_Task_
For the data below, give again exactly the lines from the one containing "(u.overlayGuards a key" through the one containing "key : Nat) (v", both ends included, and no others.

_Working data_

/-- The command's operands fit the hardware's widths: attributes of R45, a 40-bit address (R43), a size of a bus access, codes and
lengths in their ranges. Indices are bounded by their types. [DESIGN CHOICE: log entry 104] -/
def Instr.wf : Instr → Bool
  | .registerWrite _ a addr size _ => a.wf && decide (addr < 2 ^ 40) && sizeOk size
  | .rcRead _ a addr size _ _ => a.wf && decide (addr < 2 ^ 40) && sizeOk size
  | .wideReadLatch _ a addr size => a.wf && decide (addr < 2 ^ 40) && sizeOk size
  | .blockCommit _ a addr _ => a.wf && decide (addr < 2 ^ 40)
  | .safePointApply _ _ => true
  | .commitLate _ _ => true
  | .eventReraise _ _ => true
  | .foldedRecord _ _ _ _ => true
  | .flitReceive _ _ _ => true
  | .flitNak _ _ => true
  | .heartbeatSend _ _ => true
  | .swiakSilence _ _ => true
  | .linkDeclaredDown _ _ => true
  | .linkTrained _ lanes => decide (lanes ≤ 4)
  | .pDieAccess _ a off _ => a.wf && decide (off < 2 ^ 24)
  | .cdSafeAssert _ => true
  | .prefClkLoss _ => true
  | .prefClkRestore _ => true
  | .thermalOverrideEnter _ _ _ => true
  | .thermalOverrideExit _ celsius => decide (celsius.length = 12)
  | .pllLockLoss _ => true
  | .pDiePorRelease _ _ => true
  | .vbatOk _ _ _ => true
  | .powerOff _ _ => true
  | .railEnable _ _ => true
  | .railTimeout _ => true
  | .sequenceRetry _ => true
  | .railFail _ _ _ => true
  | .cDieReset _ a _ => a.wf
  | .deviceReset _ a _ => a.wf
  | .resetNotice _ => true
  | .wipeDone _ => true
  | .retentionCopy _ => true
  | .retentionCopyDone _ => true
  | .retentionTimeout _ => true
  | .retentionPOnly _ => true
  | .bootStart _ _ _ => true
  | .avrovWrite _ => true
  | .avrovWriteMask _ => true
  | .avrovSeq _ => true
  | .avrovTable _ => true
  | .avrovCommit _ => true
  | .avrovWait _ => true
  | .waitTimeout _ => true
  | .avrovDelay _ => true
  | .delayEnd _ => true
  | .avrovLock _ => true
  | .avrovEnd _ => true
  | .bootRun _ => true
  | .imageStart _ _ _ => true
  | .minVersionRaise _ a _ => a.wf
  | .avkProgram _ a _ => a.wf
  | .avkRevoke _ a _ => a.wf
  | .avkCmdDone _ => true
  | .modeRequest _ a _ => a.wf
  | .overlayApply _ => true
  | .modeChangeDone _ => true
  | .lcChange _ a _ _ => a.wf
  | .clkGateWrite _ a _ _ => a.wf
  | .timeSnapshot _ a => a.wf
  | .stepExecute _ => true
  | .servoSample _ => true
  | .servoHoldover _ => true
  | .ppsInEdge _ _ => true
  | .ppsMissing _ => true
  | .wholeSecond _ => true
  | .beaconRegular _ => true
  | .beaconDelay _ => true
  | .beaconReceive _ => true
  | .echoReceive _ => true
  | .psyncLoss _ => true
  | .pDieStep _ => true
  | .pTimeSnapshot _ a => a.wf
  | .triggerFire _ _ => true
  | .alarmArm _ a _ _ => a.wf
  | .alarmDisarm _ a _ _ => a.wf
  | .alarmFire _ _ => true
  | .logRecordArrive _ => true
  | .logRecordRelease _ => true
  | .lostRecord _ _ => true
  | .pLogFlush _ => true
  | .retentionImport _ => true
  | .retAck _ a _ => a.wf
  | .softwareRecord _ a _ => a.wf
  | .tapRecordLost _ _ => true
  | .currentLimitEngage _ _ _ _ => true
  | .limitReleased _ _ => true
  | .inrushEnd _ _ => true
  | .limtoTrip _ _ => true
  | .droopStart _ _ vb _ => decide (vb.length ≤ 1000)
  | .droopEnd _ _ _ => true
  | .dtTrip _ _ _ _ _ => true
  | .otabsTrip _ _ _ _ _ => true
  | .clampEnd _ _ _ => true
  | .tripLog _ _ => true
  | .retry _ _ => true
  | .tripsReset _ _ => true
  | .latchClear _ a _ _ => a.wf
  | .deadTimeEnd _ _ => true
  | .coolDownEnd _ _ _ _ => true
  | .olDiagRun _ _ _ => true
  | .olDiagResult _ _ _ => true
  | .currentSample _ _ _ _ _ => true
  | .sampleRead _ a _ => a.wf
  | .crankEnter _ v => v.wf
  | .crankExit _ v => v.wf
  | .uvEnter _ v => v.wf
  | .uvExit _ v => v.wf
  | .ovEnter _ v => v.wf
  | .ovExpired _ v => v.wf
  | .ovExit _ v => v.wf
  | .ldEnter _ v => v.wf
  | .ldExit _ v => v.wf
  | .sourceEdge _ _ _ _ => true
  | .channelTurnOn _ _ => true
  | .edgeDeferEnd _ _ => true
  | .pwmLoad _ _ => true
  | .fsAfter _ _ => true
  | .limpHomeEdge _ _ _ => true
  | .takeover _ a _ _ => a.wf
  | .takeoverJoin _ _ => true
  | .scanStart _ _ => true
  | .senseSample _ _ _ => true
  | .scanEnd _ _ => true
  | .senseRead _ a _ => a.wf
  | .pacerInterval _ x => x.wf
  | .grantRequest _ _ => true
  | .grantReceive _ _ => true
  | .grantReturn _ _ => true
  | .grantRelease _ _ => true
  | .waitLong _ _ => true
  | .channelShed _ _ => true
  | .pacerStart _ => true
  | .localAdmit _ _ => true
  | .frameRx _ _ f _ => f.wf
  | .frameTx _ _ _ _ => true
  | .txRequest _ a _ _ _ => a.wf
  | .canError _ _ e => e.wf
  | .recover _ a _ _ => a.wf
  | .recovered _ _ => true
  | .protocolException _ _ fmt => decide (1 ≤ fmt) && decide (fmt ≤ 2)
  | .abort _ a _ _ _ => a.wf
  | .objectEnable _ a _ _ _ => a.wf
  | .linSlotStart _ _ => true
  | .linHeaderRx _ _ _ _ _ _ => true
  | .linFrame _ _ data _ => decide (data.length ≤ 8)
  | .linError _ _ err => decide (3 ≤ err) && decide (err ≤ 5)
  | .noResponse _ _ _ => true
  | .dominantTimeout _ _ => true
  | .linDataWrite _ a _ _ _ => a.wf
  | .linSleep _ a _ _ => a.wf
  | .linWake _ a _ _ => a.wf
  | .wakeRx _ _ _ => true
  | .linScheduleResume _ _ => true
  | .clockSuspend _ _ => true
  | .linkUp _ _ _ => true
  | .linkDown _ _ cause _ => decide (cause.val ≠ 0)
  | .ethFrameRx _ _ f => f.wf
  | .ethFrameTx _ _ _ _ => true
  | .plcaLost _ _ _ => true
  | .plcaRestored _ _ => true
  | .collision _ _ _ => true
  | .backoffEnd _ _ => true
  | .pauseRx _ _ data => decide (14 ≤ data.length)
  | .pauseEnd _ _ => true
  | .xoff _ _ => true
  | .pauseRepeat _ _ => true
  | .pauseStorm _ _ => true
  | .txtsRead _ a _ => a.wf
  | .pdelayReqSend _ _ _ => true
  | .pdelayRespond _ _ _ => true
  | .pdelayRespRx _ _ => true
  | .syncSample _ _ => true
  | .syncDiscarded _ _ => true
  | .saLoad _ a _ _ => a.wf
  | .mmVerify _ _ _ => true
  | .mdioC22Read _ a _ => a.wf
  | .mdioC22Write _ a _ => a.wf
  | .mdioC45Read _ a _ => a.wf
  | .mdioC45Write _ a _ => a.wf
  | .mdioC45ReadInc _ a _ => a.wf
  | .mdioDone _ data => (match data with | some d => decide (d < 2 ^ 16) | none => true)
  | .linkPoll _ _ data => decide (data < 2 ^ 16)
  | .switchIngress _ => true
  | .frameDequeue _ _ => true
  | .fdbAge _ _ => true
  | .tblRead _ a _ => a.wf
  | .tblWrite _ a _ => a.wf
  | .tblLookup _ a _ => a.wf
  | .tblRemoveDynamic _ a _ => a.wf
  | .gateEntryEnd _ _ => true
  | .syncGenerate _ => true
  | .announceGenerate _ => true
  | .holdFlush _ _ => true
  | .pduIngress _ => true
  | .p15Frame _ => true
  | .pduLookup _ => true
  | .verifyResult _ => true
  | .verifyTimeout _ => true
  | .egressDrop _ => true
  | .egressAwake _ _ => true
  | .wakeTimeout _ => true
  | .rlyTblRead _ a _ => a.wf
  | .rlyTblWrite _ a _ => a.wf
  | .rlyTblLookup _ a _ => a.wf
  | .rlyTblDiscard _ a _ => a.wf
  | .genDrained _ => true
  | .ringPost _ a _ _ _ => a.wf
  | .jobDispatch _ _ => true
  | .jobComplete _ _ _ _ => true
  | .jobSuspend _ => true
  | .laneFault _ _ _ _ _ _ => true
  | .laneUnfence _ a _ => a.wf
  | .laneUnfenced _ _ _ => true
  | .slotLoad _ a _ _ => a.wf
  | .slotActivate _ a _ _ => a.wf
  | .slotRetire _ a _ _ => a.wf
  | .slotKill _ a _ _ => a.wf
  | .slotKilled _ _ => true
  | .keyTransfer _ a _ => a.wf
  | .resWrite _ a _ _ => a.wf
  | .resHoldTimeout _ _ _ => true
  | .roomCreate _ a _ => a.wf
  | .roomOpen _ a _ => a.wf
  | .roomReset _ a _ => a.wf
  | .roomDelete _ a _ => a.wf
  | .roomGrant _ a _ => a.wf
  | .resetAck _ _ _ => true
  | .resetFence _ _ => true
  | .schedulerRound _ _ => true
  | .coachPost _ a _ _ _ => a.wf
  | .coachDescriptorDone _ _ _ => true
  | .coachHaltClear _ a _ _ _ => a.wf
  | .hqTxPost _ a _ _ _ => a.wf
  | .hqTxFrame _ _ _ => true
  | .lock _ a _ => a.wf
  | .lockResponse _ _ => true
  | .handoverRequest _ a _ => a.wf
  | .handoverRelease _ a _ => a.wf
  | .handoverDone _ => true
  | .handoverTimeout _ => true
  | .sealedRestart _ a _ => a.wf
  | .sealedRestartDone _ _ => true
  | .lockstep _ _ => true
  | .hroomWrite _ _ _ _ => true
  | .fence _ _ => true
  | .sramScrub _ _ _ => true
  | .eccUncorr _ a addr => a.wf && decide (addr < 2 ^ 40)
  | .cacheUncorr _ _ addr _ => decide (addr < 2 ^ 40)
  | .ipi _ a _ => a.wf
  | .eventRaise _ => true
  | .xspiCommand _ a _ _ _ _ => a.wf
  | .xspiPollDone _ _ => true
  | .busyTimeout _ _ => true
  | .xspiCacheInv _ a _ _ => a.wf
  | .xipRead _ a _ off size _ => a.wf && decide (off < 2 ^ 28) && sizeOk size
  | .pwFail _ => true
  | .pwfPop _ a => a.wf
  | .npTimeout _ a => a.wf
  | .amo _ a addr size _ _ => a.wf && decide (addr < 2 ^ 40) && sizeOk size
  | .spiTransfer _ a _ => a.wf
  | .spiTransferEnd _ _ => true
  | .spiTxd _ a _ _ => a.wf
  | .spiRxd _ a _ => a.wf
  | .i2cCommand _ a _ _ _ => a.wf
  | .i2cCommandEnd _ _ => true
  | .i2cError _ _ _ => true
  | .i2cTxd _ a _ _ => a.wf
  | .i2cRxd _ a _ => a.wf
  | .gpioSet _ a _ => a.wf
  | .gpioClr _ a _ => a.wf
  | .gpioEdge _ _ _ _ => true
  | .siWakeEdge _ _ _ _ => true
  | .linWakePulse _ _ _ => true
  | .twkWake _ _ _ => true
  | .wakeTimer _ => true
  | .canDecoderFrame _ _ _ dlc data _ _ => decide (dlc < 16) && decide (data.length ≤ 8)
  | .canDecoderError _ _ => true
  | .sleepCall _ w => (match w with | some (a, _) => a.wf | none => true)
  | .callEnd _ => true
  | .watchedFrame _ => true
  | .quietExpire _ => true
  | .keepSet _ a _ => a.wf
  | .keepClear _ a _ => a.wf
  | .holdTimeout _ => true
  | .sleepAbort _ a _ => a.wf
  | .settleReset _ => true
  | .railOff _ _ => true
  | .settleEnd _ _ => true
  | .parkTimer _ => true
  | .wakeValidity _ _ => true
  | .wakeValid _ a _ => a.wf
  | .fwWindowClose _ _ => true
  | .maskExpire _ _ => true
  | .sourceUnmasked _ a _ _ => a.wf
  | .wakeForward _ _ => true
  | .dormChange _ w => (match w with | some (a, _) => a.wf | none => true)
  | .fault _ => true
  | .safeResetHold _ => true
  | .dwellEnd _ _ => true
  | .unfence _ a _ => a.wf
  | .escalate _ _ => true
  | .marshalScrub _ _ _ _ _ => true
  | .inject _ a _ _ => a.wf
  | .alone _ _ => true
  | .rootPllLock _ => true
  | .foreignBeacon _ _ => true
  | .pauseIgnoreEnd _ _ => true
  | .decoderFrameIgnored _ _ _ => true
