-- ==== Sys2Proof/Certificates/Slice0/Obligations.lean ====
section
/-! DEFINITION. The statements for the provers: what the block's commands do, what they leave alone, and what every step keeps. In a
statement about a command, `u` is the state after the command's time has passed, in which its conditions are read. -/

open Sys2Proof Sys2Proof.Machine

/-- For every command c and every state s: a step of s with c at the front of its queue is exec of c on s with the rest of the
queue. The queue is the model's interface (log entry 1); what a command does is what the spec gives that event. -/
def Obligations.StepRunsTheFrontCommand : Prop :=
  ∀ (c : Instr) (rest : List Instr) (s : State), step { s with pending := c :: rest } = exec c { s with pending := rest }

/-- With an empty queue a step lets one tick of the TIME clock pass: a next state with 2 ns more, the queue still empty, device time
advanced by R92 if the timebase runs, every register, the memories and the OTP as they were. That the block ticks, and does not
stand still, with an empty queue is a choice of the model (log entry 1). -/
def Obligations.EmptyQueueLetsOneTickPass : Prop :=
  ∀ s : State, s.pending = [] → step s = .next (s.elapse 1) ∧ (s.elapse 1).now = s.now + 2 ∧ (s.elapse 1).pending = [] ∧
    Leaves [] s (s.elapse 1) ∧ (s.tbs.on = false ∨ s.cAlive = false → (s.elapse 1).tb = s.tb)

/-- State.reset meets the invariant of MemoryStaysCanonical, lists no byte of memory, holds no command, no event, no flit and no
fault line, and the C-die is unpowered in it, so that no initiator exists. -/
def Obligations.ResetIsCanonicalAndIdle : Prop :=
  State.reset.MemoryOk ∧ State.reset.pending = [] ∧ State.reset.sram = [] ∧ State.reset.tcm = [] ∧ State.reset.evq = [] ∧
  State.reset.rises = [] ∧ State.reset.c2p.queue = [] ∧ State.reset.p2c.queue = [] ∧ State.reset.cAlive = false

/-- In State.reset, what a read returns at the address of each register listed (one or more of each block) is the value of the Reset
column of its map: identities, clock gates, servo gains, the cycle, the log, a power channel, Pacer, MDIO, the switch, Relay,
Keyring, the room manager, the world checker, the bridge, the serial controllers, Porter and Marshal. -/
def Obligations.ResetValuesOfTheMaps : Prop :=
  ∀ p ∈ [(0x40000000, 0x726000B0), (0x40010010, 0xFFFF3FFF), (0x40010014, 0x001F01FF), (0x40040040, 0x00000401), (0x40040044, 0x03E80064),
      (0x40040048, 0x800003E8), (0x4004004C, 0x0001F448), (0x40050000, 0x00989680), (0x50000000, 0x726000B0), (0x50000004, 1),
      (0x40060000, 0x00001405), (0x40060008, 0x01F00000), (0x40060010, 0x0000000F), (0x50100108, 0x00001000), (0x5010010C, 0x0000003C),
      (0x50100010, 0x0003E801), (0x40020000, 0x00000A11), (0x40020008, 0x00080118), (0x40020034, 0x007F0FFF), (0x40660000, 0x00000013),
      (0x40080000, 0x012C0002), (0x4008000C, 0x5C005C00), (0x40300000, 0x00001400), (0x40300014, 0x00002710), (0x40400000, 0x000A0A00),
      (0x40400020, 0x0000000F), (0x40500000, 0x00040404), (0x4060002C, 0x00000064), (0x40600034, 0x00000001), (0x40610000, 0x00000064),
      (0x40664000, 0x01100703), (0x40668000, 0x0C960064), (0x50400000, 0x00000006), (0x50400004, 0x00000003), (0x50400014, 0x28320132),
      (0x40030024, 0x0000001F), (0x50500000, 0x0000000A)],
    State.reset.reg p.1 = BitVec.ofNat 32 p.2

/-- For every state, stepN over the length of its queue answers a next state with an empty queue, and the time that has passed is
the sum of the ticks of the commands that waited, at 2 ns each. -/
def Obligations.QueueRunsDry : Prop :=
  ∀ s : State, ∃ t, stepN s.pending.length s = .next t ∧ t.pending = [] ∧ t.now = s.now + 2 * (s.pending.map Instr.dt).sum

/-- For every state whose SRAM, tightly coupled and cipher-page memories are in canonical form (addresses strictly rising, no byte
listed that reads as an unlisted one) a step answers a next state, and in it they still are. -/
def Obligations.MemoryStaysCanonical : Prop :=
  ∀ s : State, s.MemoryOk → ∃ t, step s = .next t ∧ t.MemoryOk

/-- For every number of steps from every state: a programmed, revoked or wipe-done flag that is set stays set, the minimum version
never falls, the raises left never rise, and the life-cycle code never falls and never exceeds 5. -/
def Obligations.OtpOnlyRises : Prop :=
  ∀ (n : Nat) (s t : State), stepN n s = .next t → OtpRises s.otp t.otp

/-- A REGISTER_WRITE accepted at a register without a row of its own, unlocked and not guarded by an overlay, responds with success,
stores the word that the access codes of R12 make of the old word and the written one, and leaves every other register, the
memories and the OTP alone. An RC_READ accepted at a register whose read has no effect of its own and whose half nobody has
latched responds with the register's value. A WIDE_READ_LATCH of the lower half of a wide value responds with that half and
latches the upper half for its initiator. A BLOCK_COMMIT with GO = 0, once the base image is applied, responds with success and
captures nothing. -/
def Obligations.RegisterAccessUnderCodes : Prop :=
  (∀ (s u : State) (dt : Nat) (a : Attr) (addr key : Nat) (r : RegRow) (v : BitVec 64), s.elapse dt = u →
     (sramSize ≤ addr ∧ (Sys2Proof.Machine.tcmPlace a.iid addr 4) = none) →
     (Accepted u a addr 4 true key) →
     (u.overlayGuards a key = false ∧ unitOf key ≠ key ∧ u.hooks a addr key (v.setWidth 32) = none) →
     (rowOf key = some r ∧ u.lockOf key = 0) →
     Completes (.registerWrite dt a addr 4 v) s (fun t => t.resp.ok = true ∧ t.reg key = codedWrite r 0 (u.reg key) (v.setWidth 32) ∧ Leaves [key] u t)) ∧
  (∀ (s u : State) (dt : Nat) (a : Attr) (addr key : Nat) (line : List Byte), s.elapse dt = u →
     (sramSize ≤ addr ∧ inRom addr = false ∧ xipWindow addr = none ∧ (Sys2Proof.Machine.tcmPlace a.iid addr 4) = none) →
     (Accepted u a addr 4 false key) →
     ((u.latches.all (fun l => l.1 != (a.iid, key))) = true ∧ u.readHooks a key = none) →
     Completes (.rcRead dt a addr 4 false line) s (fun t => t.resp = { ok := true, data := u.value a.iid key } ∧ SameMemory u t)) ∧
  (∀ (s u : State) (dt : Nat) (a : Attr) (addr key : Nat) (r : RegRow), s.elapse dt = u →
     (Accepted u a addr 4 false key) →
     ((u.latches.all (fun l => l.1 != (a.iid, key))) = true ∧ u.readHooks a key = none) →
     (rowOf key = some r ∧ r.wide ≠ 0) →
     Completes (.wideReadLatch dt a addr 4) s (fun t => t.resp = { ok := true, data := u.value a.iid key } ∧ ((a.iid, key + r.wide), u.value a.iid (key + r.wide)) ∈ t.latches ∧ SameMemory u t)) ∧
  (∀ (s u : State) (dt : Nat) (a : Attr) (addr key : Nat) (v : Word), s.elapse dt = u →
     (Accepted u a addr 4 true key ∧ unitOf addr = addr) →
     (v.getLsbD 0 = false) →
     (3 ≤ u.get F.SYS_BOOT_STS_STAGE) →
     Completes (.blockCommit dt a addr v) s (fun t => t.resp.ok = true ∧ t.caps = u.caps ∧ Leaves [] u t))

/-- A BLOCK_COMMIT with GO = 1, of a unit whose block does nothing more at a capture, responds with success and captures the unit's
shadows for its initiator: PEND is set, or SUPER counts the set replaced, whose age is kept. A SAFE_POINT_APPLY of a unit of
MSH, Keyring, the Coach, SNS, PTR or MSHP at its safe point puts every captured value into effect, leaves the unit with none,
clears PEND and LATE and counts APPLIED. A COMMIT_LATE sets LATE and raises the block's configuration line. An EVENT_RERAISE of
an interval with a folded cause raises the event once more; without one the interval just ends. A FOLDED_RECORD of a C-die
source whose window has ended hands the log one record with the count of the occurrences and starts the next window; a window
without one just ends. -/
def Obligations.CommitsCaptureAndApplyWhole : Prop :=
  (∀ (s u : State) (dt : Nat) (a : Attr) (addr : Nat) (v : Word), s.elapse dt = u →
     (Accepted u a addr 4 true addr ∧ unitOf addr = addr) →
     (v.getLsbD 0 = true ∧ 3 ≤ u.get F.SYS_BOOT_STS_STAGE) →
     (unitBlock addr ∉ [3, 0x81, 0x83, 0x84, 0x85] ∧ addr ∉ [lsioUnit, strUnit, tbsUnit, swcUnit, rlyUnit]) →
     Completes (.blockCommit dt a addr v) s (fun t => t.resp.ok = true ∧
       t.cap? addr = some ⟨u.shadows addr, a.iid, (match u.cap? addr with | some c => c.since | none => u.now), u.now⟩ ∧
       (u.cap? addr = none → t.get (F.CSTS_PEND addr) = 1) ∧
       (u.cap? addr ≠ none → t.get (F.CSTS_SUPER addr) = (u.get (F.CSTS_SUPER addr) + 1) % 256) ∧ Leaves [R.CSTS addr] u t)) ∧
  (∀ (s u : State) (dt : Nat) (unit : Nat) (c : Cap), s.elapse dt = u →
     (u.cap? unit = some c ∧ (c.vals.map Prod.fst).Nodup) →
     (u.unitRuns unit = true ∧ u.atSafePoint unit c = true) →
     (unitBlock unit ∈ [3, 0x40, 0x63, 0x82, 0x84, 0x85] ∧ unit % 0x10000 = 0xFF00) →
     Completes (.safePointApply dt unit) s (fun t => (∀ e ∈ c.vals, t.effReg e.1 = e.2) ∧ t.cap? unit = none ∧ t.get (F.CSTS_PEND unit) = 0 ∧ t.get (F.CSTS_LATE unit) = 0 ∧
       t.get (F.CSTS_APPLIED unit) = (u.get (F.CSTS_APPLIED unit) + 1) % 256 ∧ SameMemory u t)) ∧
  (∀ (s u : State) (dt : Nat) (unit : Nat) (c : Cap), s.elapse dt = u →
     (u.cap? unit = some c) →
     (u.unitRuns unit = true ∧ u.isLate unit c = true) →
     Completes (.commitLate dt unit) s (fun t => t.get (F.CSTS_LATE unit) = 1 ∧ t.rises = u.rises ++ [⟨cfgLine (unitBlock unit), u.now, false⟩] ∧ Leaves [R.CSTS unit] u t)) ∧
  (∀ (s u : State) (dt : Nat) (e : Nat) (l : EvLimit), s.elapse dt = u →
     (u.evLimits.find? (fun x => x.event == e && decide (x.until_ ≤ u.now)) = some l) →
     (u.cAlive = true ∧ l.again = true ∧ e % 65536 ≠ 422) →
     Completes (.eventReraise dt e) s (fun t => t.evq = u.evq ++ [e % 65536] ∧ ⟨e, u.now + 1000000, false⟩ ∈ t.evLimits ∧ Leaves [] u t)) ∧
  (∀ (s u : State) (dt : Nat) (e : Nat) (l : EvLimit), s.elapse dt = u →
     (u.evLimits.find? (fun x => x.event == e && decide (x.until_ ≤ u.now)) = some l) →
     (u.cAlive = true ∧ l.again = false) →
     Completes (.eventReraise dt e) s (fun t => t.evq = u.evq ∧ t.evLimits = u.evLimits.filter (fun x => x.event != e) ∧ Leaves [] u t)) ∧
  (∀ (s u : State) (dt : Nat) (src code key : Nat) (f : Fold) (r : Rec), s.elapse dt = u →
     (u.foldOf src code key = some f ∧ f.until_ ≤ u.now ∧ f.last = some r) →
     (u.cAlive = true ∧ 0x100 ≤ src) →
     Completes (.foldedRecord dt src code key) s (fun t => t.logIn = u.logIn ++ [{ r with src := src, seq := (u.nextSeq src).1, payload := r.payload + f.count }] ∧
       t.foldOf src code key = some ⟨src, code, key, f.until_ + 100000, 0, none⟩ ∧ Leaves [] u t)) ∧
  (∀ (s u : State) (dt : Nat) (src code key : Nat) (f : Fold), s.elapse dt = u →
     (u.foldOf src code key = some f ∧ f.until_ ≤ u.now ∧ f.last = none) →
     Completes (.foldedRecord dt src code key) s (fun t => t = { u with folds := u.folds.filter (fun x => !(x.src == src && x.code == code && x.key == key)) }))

_Expected output_
     (u.overlayGuards a key = false ∧ unitOf key ≠ key ∧ u.hooks a addr key (v.setWidth 32) = none) →
     (rowOf key = some r ∧ u.lockOf key = 0) →
     Completes (.registerWrite dt a addr 4 v) s (fun t => t.resp.ok = true ∧ t.reg key = codedWrite r 0 (u.reg key) (v.setWidth 32) ∧ Leaves [key] u t)) ∧
  (∀ (s u : State) (dt : Nat) (a : Attr) (addr key : Nat) (line : List Byte), s.elapse dt = u →
     (sramSize ≤ addr ∧ inRom addr = false ∧ xipWindow addr = none ∧ (Sys2Proof.Machine.tcmPlace a.iid addr 4) = none) →
     (Accepted u a addr 4 false key) →
     ((u.latches.all (fun l => l.1 != (a.iid, key))) = true ∧ u.readHooks a key = none) →
     Completes (.rcRead dt a addr 4 false line) s (fun t => t.resp = { ok := true, data := u.value a.iid key } ∧ SameMemory u t)) ∧
  (∀ (s u : State) (dt : Nat) (a : Attr) (addr key : Nat) (r : RegRow), s.elapse dt = u →
     (Accepted u a addr 4 false key) →
     ((u.latches.all (fun l => l.1 != (a.iid, key))) = true ∧ u.readHooks a key = none) →
     (rowOf key = some r ∧ r.wide ≠ 0) →
     Completes (.wideReadLatch dt a addr 4) s (fun t => t.resp = { ok := true, data := u.value a.iid key } ∧ ((a.iid, key + r.wide), u.value a.iid (key + r.wide)) ∈ t.latches ∧ SameMemory u t)) ∧
  (∀ (s u : State) (dt : Nat) (a : Attr) (addr key : Nat) (v : Word), s.elapse dt = u →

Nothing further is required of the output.